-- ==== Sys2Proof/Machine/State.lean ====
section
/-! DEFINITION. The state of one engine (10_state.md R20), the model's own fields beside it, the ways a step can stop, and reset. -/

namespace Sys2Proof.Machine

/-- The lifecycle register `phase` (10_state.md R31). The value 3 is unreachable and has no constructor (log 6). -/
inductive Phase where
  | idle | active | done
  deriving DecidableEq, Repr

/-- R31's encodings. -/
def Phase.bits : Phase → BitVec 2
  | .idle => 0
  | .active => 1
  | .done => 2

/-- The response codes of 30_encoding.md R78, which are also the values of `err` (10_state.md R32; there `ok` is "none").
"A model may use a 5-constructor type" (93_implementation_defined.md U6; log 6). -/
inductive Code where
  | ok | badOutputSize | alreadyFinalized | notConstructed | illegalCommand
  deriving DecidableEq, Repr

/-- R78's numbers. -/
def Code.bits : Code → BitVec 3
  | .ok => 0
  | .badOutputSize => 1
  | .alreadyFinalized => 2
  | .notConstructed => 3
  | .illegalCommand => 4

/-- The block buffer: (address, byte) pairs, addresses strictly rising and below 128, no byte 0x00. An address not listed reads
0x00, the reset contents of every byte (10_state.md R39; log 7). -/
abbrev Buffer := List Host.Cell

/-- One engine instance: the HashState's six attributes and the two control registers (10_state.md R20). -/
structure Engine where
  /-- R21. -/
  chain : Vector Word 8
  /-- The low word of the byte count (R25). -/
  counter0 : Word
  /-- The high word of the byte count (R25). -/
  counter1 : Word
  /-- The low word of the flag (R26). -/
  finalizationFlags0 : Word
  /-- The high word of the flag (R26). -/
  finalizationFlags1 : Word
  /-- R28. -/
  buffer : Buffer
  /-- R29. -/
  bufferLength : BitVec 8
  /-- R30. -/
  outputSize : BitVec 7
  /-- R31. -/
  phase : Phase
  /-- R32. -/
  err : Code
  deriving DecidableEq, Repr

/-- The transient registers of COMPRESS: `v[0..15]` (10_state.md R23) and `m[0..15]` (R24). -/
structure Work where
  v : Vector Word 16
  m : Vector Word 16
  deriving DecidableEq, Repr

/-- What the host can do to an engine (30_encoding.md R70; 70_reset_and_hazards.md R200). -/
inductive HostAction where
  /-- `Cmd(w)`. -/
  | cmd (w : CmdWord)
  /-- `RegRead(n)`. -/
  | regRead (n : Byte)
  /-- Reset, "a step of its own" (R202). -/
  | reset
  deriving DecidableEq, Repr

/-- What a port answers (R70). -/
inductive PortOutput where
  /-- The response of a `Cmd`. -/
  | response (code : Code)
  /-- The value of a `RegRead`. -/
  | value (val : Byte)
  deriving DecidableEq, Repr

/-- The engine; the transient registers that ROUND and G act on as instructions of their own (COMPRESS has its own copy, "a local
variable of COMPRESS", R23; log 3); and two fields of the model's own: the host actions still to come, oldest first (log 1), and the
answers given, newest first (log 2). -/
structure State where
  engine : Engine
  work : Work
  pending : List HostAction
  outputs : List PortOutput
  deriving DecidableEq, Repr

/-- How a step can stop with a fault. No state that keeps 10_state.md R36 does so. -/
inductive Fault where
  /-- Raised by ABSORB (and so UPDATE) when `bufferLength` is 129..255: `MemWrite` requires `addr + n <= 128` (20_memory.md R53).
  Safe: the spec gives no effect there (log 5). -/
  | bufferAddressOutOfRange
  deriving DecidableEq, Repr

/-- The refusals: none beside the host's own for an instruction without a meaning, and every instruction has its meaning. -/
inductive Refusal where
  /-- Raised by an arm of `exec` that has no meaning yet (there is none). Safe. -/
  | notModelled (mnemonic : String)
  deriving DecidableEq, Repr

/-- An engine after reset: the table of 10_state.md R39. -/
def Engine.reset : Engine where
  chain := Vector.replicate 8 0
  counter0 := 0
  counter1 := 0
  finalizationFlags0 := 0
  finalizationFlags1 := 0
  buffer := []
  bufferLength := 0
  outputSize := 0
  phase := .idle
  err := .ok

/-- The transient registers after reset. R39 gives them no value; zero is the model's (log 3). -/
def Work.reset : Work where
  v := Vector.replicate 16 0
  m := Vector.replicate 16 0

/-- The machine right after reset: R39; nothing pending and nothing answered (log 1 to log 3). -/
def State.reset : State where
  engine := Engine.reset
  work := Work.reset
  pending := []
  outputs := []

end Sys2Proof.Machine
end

______

The whole listing should be transcribed word for word.

-- ==== Sys2Proof/Machine/State.lean ====
section
/-! DEFINITION. The state of one engine (10_state.md R20), the model's own fields beside it, the ways a step can stop, and reset. -/

namespace Sys2Proof.Machine

/-- The lifecycle register `phase` (10_state.md R31). The value 3 is unreachable and has no constructor (log 6). -/
inductive Phase where
  | idle | active | done
  deriving DecidableEq, Repr

/-- R31's encodings. -/
def Phase.bits : Phase → BitVec 2
  | .idle => 0
  | .active => 1
  | .done => 2

/-- The response codes of 30_encoding.md R78, which are also the values of `err` (10_state.md R32; there `ok` is "none").
"A model may use a 5-constructor type" (93_implementation_defined.md U6; log 6). -/
inductive Code where
  | ok | badOutputSize | alreadyFinalized | notConstructed | illegalCommand
  deriving DecidableEq, Repr

/-- R78's numbers. -/
def Code.bits : Code → BitVec 3
  | .ok => 0
  | .badOutputSize => 1
  | .alreadyFinalized => 2
  | .notConstructed => 3
  | .illegalCommand => 4

/-- The block buffer: (address, byte) pairs, addresses strictly rising and below 128, no byte 0x00. An address not listed reads
0x00, the reset contents of every byte (10_state.md R39; log 7). -/
abbrev Buffer := List Host.Cell

/-- One engine instance: the HashState's six attributes and the two control registers (10_state.md R20). -/
structure Engine where
  /-- R21. -/
  chain : Vector Word 8
  /-- The low word of the byte count (R25). -/
  counter0 : Word
  /-- The high word of the byte count (R25). -/
  counter1 : Word
  /-- The low word of the flag (R26). -/
  finalizationFlags0 : Word
  /-- The high word of the flag (R26). -/
  finalizationFlags1 : Word
  /-- R28. -/
  buffer : Buffer
  /-- R29. -/
  bufferLength : BitVec 8
  /-- R30. -/
  outputSize : BitVec 7
  /-- R31. -/
  phase : Phase
  /-- R32. -/
  err : Code
  deriving DecidableEq, Repr

/-- The transient registers of COMPRESS: `v[0..15]` (10_state.md R23) and `m[0..15]` (R24). -/
structure Work where
  v : Vector Word 16
  m : Vector Word 16
  deriving DecidableEq, Repr

/-- What the host can do to an engine (30_encoding.md R70; 70_reset_and_hazards.md R200). -/
inductive HostAction where
  /-- `Cmd(w)`. -/
  | cmd (w : CmdWord)
  /-- `RegRead(n)`. -/
  | regRead (n : Byte)
  /-- Reset, "a step of its own" (R202). -/
  | reset
  deriving DecidableEq, Repr

/-- What a port answers (R70). -/
inductive PortOutput where
  /-- The response of a `Cmd`. -/
  | response (code : Code)
  /-- The value of a `RegRead`. -/
  | value (val : Byte)
  deriving DecidableEq, Repr

/-- The engine; the transient registers that ROUND and G act on as instructions of their own (COMPRESS has its own copy, "a local
variable of COMPRESS", R23; log 3); and two fields of the model's own: the host actions still to come, oldest first (log 1), and the
answers given, newest first (log 2). -/
structure State where
  engine : Engine
  work : Work
  pending : List HostAction
  outputs : List PortOutput
  deriving DecidableEq, Repr

/-- How a step can stop with a fault. No state that keeps 10_state.md R36 does so. -/
inductive Fault where
  /-- Raised by ABSORB (and so UPDATE) when `bufferLength` is 129..255: `MemWrite` requires `addr + n <= 128` (20_memory.md R53).
  Safe: the spec gives no effect there (log 5). -/
  | bufferAddressOutOfRange
  deriving DecidableEq, Repr

/-- The refusals: none beside the host's own for an instruction without a meaning, and every instruction has its meaning. -/
inductive Refusal where
  /-- Raised by an arm of `exec` that has no meaning yet (there is none). Safe. -/
  | notModelled (mnemonic : String)
  deriving DecidableEq, Repr

/-- An engine after reset: the table of 10_state.md R39. -/
def Engine.reset : Engine where
  chain := Vector.replicate 8 0
  counter0 := 0
  counter1 := 0
  finalizationFlags0 := 0
  finalizationFlags1 := 0
  buffer := []
  bufferLength := 0
  outputSize := 0
  phase := .idle
  err := .ok

/-- The transient registers after reset. R39 gives them no value; zero is the model's (log 3). -/
def Work.reset : Work where
  v := Vector.replicate 16 0
  m := Vector.replicate 16 0

/-- The machine right after reset: R39; nothing pending and nothing answered (log 1 to log 3). -/
def State.reset : State where
  engine := Engine.reset
  work := Work.reset
  pending := []
  outputs := []

end Sys2Proof.Machine
end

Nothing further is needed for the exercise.